Data sets - Data sets used in the paper can be downloaded here - https://drive.google.com/file/d/15ymp-CpKTyLMH39vGj5oHPngIb62mgm1/view?usp=sharing Every data set is split into 3 parts, each with its own .numpy file - (train_fine/train_coarse)/test/validation and unlabeled data in the numpy files consistency_fine, consistency_coarse. Each numpy file has a feature variable x (every row is an instance, columns are features) and a label variable y. Coarse and fine resolution training data have separate numpy files
Steps to run the Multires code- All the configurations are saved in RS/SOURCE/config.py. To run using the set configurations follow these steps:

cd RS/SOURCE/MULTIRES/Attention/
python (train/validate/test)_model.py

Changing base model for Multi Res While the current implementation uses certain base models, it is trivial to change them to more complex neural networks. For example, this is an example code to build a two layer neural network using the multi-resolution consistency

print("BUILD MODEL")
tf.reset_default_graph()
with tf.name_scope('data'):
    n_epoch = tf.placeholder(tf.float32, shape=())
    X_fine = tf.placeholder(tf.float32, [None, num_features_fine], name="fine_res_inputs")
    Y_fine = tf.placeholder(tf.float32, [None, 1], name="fine_res_labels")
    X_coarse = tf.placeholder(tf.float32, [None, num_features_coarse], name="corase_res_inputs")
    Y_coarse = tf.placeholder(tf.float32, [None, 1], name="coarse_res_labels")
    X_fine_consistency= tf.placeholder(tf.float32, [9*config.MULTIRES_Attention_batch_consistency, num_features_fine], name="fine_res_consistency_inputs")
    X_coarse_consistency = tf.placeholder(tf.float32, [config.MULTIRES_Attention_batch_consistency, num_features_coarse], name="coarse_res_consistency_inputs")

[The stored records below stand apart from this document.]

/-! `writeHiLo` -/

@[simp] theorem writeHiLo_pc (h l : Word) : (writeHiLo h l s).pc = s.pc := rfl
@[simp] theorem writeHiLo_gpr (h l : Word) : (writeHiLo h l s).gpr = s.gpr := rfl
@[simp] theorem writeHiLo_branchState (h l : Word) : (writeHiLo h l s).branchState = s.branchState := rfl
@[simp] theorem writeHiLo_branchTarget (h l : Word) : (writeHiLo h l s).branchTarget = s.branchTarget := rfl
@[simp] theorem writeHiLo_cp0 (h l : Word) : (writeHiLo h l s).cp0 = s.cp0 := rfl
@[simp] theorem writeHiLo_ccr0 (h l : Word) : (writeHiLo h l s).ccr0 = s.ccr0 := rfl
@[simp] theorem writeHiLo_fpr (h l : Word) : (writeHiLo h l s).fpr = s.fpr := rfl
@[simp] theorem writeHiLo_ccr1 (h l : Word) : (writeHiLo h l s).ccr1 = s.ccr1 := rfl
@[simp] theorem writeHiLo_fcc (h l : Word) : (writeHiLo h l s).fcc = s.fcc := rfl
@[simp] theorem writeHiLo_cc0 (h l : Word) : (writeHiLo h l s).cc0 = s.cc0 := rfl
@[simp] theorem writeHiLo_llValue (h l : Word) : (writeHiLo h l s).llValue = s.llValue := rfl
@[simp] theorem writeHiLo_lldValue (h l : Word) : (writeHiLo h l s).lldValue = s.lldValue := rfl
@[simp] theorem writeHiLo_countZeroTime (h l : Word) : (writeHiLo h l s).countZeroTime = s.countZeroTime := rfl
@[simp] theorem writeHiLo_compareArmed (h l : Word) : (writeHiLo h l s).compareArmed = s.compareArmed := rfl
@[simp] theorem writeHiLo_timerDeadline (h l : Word) : (writeHiLo h l s).timerDeadline = s.timerDeadline := rfl
@[simp] theorem writeHiLo_tlb (h l : Word) : (writeHiLo h l s).tlb = s.tlb := rfl
@[simp] theorem writeHiLo_mem (h l : Word) : (writeHiLo h l s).mem = s.mem := rfl
@[simp] theorem writeHiLo_cycles (h l : Word) : (writeHiLo h l s).cycles = s.cycles := rfl
@[simp] theorem writeHiLo_steps (h l : Word) : (writeHiLo h l s).steps = s.steps := rfl
@[simp] theorem writeHiLo_inputs (h l : Word) : (writeHiLo h l s).inputs = s.inputs := rfl
@[simp] theorem writeHiLo_draws (h l : Word) : (writeHiLo h l s).draws = s.draws := rfl
@[simp] theorem writeHiLo_cfg (h l : Word) : (writeHiLo h l s).cfg = s.cfg := rfl

/-! `writeProduct32` -/

@[simp] theorem writeProduct32_pc (p : Word) : (writeProduct32 p s).pc = s.pc := rfl
@[simp] theorem writeProduct32_gpr (p : Word) : (writeProduct32 p s).gpr = s.gpr := rfl
@[simp] theorem writeProduct32_branchState (p : Word) : (writeProduct32 p s).branchState = s.branchState := rfl
@[simp] theorem writeProduct32_branchTarget (p : Word) : (writeProduct32 p s).branchTarget = s.branchTarget := rfl
@[simp] theorem writeProduct32_cp0 (p : Word) : (writeProduct32 p s).cp0 = s.cp0 := rfl
@[simp] theorem writeProduct32_ccr0 (p : Word) : (writeProduct32 p s).ccr0 = s.ccr0 := rfl
@[simp] theorem writeProduct32_fpr (p : Word) : (writeProduct32 p s).fpr = s.fpr := rfl
@[simp] theorem writeProduct32_ccr1 (p : Word) : (writeProduct32 p s).ccr1 = s.ccr1 := rfl
@[simp] theorem writeProduct32_fcc (p : Word) : (writeProduct32 p s).fcc = s.fcc := rfl
@[simp] theorem writeProduct32_cc0 (p : Word) : (writeProduct32 p s).cc0 = s.cc0 := rfl
@[simp] theorem writeProduct32_llValue (p : Word) : (writeProduct32 p s).llValue = s.llValue := rfl
@[simp] theorem writeProduct32_lldValue (p : Word) : (writeProduct32 p s).lldValue = s.lldValue := rfl
@[simp] theorem writeProduct32_countZeroTime (p : Word) : (writeProduct32 p s).countZeroTime = s.countZeroTime := rfl
@[simp] theorem writeProduct32_compareArmed (p : Word) : (writeProduct32 p s).compareArmed = s.compareArmed := rfl
@[simp] theorem writeProduct32_timerDeadline (p : Word) : (writeProduct32 p s).timerDeadline = s.timerDeadline := rfl
@[simp] theorem writeProduct32_tlb (p : Word) : (writeProduct32 p s).tlb = s.tlb := rfl
@[simp] theorem writeProduct32_mem (p : Word) : (writeProduct32 p s).mem = s.mem := rfl
@[simp] theorem writeProduct32_cycles (p : Word) : (writeProduct32 p s).cycles = s.cycles := rfl
@[simp] theorem writeProduct32_steps (p : Word) : (writeProduct32 p s).steps = s.steps := rfl
@[simp] theorem writeProduct32_inputs (p : Word) : (writeProduct32 p s).inputs = s.inputs := rfl
@[simp] theorem writeProduct32_draws (p : Word) : (writeProduct32 p s).draws = s.draws := rfl
@[simp] theorem writeProduct32_cfg (p : Word) : (writeProduct32 p s).cfg = s.cfg := rfl
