theorem add (rd : Reg) (rs : Reg) (rt : Reg) : Statement (.add rd rs rt) :=
  by simp [Statement, encode, encodeR_fields]

theorem addu (rd : Reg) (rs : Reg) (rt : Reg) : Statement (.addu rd rs rt) :=
  by simp [Statement, encode, encodeR_fields]

theorem sub (rd : Reg) (rs : Reg) (rt : Reg) : Statement (.sub rd rs rt) :=
  by simp [Statement, encode, encodeR_fields]

theorem subu (rd : Reg) (rs : Reg) (rt : Reg) : Statement (.subu rd rs rt) :=
  by simp [Statement, encode, encodeR_fields]

theorem and (rd : Reg) (rs : Reg) (rt : Reg) : Statement (.and rd rs rt) :=
  by simp [Statement, encode, encodeR_fields]

theorem or (rd : Reg) (rs : Reg) (rt : Reg) : Statement (.or rd rs rt) := by simp [Statement, encode, encodeR_fields]

theorem xor (rd : Reg) (rs : Reg) (rt : Reg) : Statement (.xor rd rs rt) :=
  by simp [Statement, encode, encodeR_fields]

theorem nor (rd : Reg) (rs : Reg) (rt : Reg) : Statement (.nor rd rs rt) :=
  by simp [Statement, encode, encodeR_fields]

theorem slt (rd : Reg) (rs : Reg) (rt : Reg) : Statement (.slt rd rs rt) :=
  by simp [Statement, encode, encodeR_fields]

theorem sltu (rd : Reg) (rs : Reg) (rt : Reg) : Statement (.sltu rd rs rt) :=
  by simp [Statement, encode, encodeR_fields]

theorem dadd (rd : Reg) (rs : Reg) (rt : Reg) : Statement (.dadd rd rs rt) :=
  by simp [Statement, encode, encodeR_fields]

theorem daddu (rd : Reg) (rs : Reg) (rt : Reg) : Statement (.daddu rd rs rt) :=
  by simp [Statement, encode, encodeR_fields]

theorem dsub (rd : Reg) (rs : Reg) (rt : Reg) : Statement (.dsub rd rs rt) :=
  by simp [Statement, encode, encodeR_fields]

theorem dsubu (rd : Reg) (rs : Reg) (rt : Reg) : Statement (.dsubu rd rs rt) :=
  by simp [Statement, encode, encodeR_fields]

theorem tge (rs : Reg) (rt : Reg) (code : BitVec 10) : Statement (.tge rs rt code) :=
  by simp [Statement, encode, encodeTrap_fields]

theorem tgeu (rs : Reg) (rt : Reg) (code : BitVec 10) : Statement (.tgeu rs rt code) :=
  by simp [Statement, encode, encodeTrap_fields]

theorem tlt (rs : Reg) (rt : Reg) (code : BitVec 10) : Statement (.tlt rs rt code) :=
  by simp [Statement, encode, encodeTrap_fields]

theorem tltu (rs : Reg) (rt : Reg) (code : BitVec 10) : Statement (.tltu rs rt code) :=
  by simp [Statement, encode, encodeTrap_fields]

theorem teq (rs : Reg) (rt : Reg) (code : BitVec 10) : Statement (.teq rs rt code) :=
  by simp [Statement, encode, encodeTrap_fields]

theorem tne (rs : Reg) (rt : Reg) (code : BitVec 10) : Statement (.tne rs rt code) :=
  by simp [Statement, encode, encodeTrap_fields]

theorem dsll (rd : Reg) (rt : Reg) (sa : Nat) : Statement (.dsll rd rt sa) :=
  by simp [Statement, encode, encodeR_fields]

theorem dsrl (rd : Reg) (rt : Reg) (sa : Nat) : Statement (.dsrl rd rt sa) :=
  by simp [Statement, encode, encodeR_fields]

theorem dsra (rd : Reg) (rt : Reg) (sa : Nat) : Statement (.dsra rd rt sa) :=
  by simp [Statement, encode, encodeR_fields]

theorem dsll32 (rd : Reg) (rt : Reg) (sa : Nat) : Statement (.dsll32 rd rt sa) :=
  by simp [Statement, encode, encodeR_fields]

theorem dsrl32 (rd : Reg) (rt : Reg) (sa : Nat) : Statement (.dsrl32 rd rt sa) :=
  by simp [Statement, encode, encodeR_fields]

theorem dsra32 (rd : Reg) (rt : Reg) (sa : Nat) : Statement (.dsra32 rd rt sa) :=
  by simp [Statement, encode, encodeR_fields]

theorem bltz (rs : Reg) (offset : Imm16) : Statement (.bltz rs offset) := by simp [Statement, encode, encodeI_fields]

theorem bgez (rs : Reg) (offset : Imm16) : Statement (.bgez rs offset) := by simp [Statement, encode, encodeI_fields]

theorem bltzl (rs : Reg) (offset : Imm16) : Statement (.bltzl rs offset) :=
  by simp [Statement, encode, encodeI_fields]

theorem bgezl (rs : Reg) (offset : Imm16) : Statement (.bgezl rs offset) :=
  by simp [Statement, encode, encodeI_fields]

theorem tgei (rs : Reg) (imm : Imm16) : Statement (.tgei rs imm) := by simp [Statement, encode, encodeI_fields]

theorem tgeiu (rs : Reg) (imm : Imm16) : Statement (.tgeiu rs imm) := by simp [Statement, encode, encodeI_fields]

theorem tlti (rs : Reg) (imm : Imm16) : Statement (.tlti rs imm) := by simp [Statement, encode, encodeI_fields]

theorem tltiu (rs : Reg) (imm : Imm16) : Statement (.tltiu rs imm) := by simp [Statement, encode, encodeI_fields]

theorem teqi (rs : Reg) (imm : Imm16) : Statement (.teqi rs imm) := by simp [Statement, encode, encodeI_fields]

theorem tnei (rs : Reg) (imm : Imm16) : Statement (.tnei rs imm) := by simp [Statement, encode, encodeI_fields]

theorem bltzal (rs : Reg) (offset : Imm16) : Statement (.bltzal rs offset) :=
  by simp [Statement, encode, encodeI_fields]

with tf.variable_scope("Variables", reuse=tf.AUTO_REUSE):
    W_1_fine = tf.get_variable("Weights_layer_1_fine", [num_features_fine, 6], initializer=tf.contrib.layers.xavier_initializer())
    b_1_fine = tf.get_variable("Biases_layer_1_fine", [6], initializer=tf.zeros_initializer())
    W_2_fine = tf.get_variable("Weights_layer_2_fine", [6, 1], initializer=tf.contrib.layers.xavier_initializer())
    b_2_fine = tf.get_variable("Biases_layer_2_fine", [1], initializer=tf.zeros_initializer())

    W_1_coarse = tf.get_variable("Weights_layer_1_coarse", [num_features_coarse, 6], initializer=tf.contrib.layers.xavier_initializer())
    b_1_coarse = tf.get_variable("Biases_layer_1_coarse", [6], initializer=tf.zeros_initializer())
    W_2_coarse = tf.get_variable("Weights_layer_2_coarse", [6, 1], initializer=tf.contrib.layers.xavier_initializer())
    b_2_coarse = tf.get_variable("Biases_layer_2_coarse", [1], initializer=tf.zeros_initializer())

    W_attention = tf.get_variable("Weights_attention", [12, 1], initializer=tf.contrib.layers.xavier_initializer())

Z_fine = tf.nn.sigmoid(tf.add(tf.matmul(X_fine, W_1_fine, name="multiply_weights"), b_1_fine, name="add_bias"))
Z_fine = tf.nn.sigmoid(tf.add(tf.matmul(Z_fine, W_2_fine, name="multiply_weights"), b_2_fine, name="add_bias"))

Z_coarse = tf.nn.sigmoid(tf.add(tf.matmul(X_coarse, W_1_coarse, name="multiply_weights"), b_1_coarse, name="add_bias"))
Z_coarse = tf.nn.sigmoid(tf.add(tf.matmul(Z_coarse, W_2_coarse, name="multiply_weights"), b_2_coarse, name="add_bias"))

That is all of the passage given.